Here's the Associated Press:

The Standard & Poor's/Case-Shiller 20-city home price index released Tuesday posted an 0.8 percent gain. It had fallen in each of the past six months.

Eighteen of 20 cities showed price increases month over month. Only Miami and New York recorded price declines.

The gains highlight the impact of the federal tax credits for homebuyers. Buyers rushed to purchase before the tax credits expired at the end of April.

Nationally, prices have risen 3.8 percent from their April 2009 bottom. But they remain 30 percent below their July 2006 peak.
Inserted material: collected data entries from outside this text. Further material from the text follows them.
-- ==== Sys2Proof/Machine/RegMap.lean ====
section
/-! DEFINITION. Where the module's registers lie in BAR0 (R422, R424) and what each holds after reset. -/
namespace Sys2Proof.Machine
open Sys2Proof

/-- MAR_ block of Pp.MAa (R424). -/
def marOff (p a : Nat) : Nat := 0x1000000 + 0x800 * p + 0x100 * a
/-- PSQ_ block of Pp. -/
def psqOff (p : Nat) : Nat := 0x1010000 + 0x400 * p
/-- VEC_ block of Pp. -/
def vecOff (p : Nat) : Nat := 0x1018000 + 0x100 * p
/-- DMC_ block of MSn. -/
def dmcOff (n : Nat) : Nat := 0x1020000 + 0x800 * n
/-- ZL_ block of ZLl. -/
def zlOff (l : Nat) : Nat := 0x1028000 + 0x80 * l
/-- ZL_SW_ block of ADk. -/
def swOff (k : Nat) : Nat := 0x1029000 + 0x400 * k
/-- TS_ block. -/
def tsOff : Nat := 0x102A000
/-- LT_ block. -/
def ltOff : Nat := 0x102A400
/-- MGT_ block. -/
def mgtOff : Nat := 0x102A800
/-- CFG_ block. -/
def cfgOff : Nat := 0x102B000
/-- RSH_ block of ADk. -/
def rshOff (k : Nat) : Nat := 0x102C000 + 0x800 * k
/-- KS_ block (R422). -/
def ksOff : Nat := 0x500000
/-- HP_ block (R422). -/
def hpOff : Nat := 0x501000

/-- Reset values that are not zero, by block (R162 to R168, R288, R289, R346, R347, R349, R384, R451, R472); an MSI-X
vector control word resets to masked, as PCIe has it (PRESUMED, log entry 13). -/
def regReset (off : Nat) : BitVec 32 :=
  if 0x1010000 ≤ off ∧ off < 0x1014000 then
    (if off % 0x400 = 0x30 then 4095 else if off % 0x400 = 0x34 then 14 else 0)
  else if 0x1020000 ≤ off ∧ off < 0x1028000 then
    (if off % 0x800 = 0x00 then 1 else if off % 0x800 = 0x14 then 0x0369_5F55
     else if off % 0x800 = 0x18 then 8 else if off % 0x800 = 0x1C then 2 else 0)
  else if 0x1028000 ≤ off ∧ off < 0x1028C00 then
    (if off % 0x80 = 0x00 then 1 else if off % 0x80 = 0x0C then 0x20 else if off % 0x80 = 0x14 then 0x0280_0000 else 0)
  else if 0x1029000 ≤ off ∧ off < 0x102A000 then (if off % 0x400 = 0 then 4000 else 0)
  else if off = 0x102A008 then 0x0020_03FF
  else if off = 0x102B024 then 0x0032_CC80
  else if off = 0x102B028 then 0x0000_0428
  else if 0x102B040 ≤ off ∧ off < 0x102B080 then 0x0000_007C
  else if 0x102C000 ≤ off ∧ off < 0x102E000 then
    (if off % 0x800 = 0 then 1 else if off % 0x800 = 0xC then 1000 else 0)
  else if off = 0x500000 then 0x00C0_C016
  else if 0x510000 ≤ off ∧ off < 0x518000 ∧ off % 16 = 12 then 1
  else 0

/-- A stored register (R5): its last written value, or its reset value. -/
def State.reg (s : State) (off : Nat) : BitVec 32 :=
  match s.regs.find off with
  | some v => v
  | none => regReset off

/-- Write a stored register whole. -/
def State.setReg (s : State) (off : Nat) (v : BitVec 32) : State := { s with regs := s.regs.put off v }

/-- A field of a stored register. -/
def State.rfld (s : State) (off lo n : Nat) : Nat := fld (s.reg off).toNat lo n

/-- Write a field of a stored register. -/
def State.setRfld (s : State) (off lo n v : Nat) : State :=
  s.setReg off (BitVec.ofNat 32 (setFld (s.reg off).toNat lo n v))

/-- Set bits of a register. -/
def State.orReg (s : State) (off mask : Nat) : State := s.setReg off (s.reg off ||| BitVec.ofNat 32 mask)

/-- Add to a 32-bit counter that saturates (R72, R167). -/
def State.bump (s : State) (off n : Nat) : State := s.setReg off (BitVec.ofNat 32 (sat32 ((s.reg off).toNat + n)))

/-- A 64-bit register held in two words. -/
def State.reg64 (s : State) (off : Nat) : Nat := (s.reg off).toNat + 2 ^ 32 * (s.reg (off + 4)).toNat

/-- Write a 64-bit register. -/
def State.setReg64 (s : State) (off v : Nat) : State :=
  (s.setReg off (BitVec.ofNat 32 v)).setReg (off + 4) (BitVec.ofNat 32 (v / 2 ^ 32))

/-- Add to a 64-bit counter that wraps (R72). -/
def State.add64 (s : State) (off n : Nat) : State := s.setReg64 off ((s.reg64 off + n) % 2 ^ 64)

/-- Clear the words from off to off + 4 * (n - 1). -/
def State.clearRegs (s : State) (off : Nat) : Nat → State
  | 0 => s
  | n + 1 => (s.clearRegs off n).setReg (off + 4 * n) 0

end Sys2Proof.Machine
end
From the S&P/Case-Shiller release:

Data through April 2010, released today by Standard & Poor's for its
S&P/Case-Shiller1 Home Price Indices, the leading measure of U.S. home prices, show that annual growth rates of all 20 MSAs and the 10- and 20-City Composites improved in April compared to March 2010. The 10-City Composite is up 4.6% from where it was in April 2009, and the 20-City Composite is up 3.8% versus the same time last year. In addition, 18 of the 20 MSAs and both Composites saw improvement in prices as measured by April versus March monthly changes...

"Home price levels remain close to the April 2009 lows set by the S&P/Case Shiller 10- and 20-City Composite series. The April 2010 data for all 20 MSAs and the two Composites do show some improvement with higher annual increases than in March's report. However, many of the gains are modest and somewhat concentrated in California. Moreover, nine of the 20 cities reached new lows at some time since the beginning of this year. The month-over-month figures were driven by the end of the Federal first-time home buyer tax credit program on April 30th. Eighteen cities saw month-to-month gains in April compared to six in the previous month. Miami and New York were the two that fared the worst in April compared to March. New York is the only MSA to have posted a new relative index low with April's report." says David M. Blitzer, Chairman of the Index Committee at Standard & Poor's.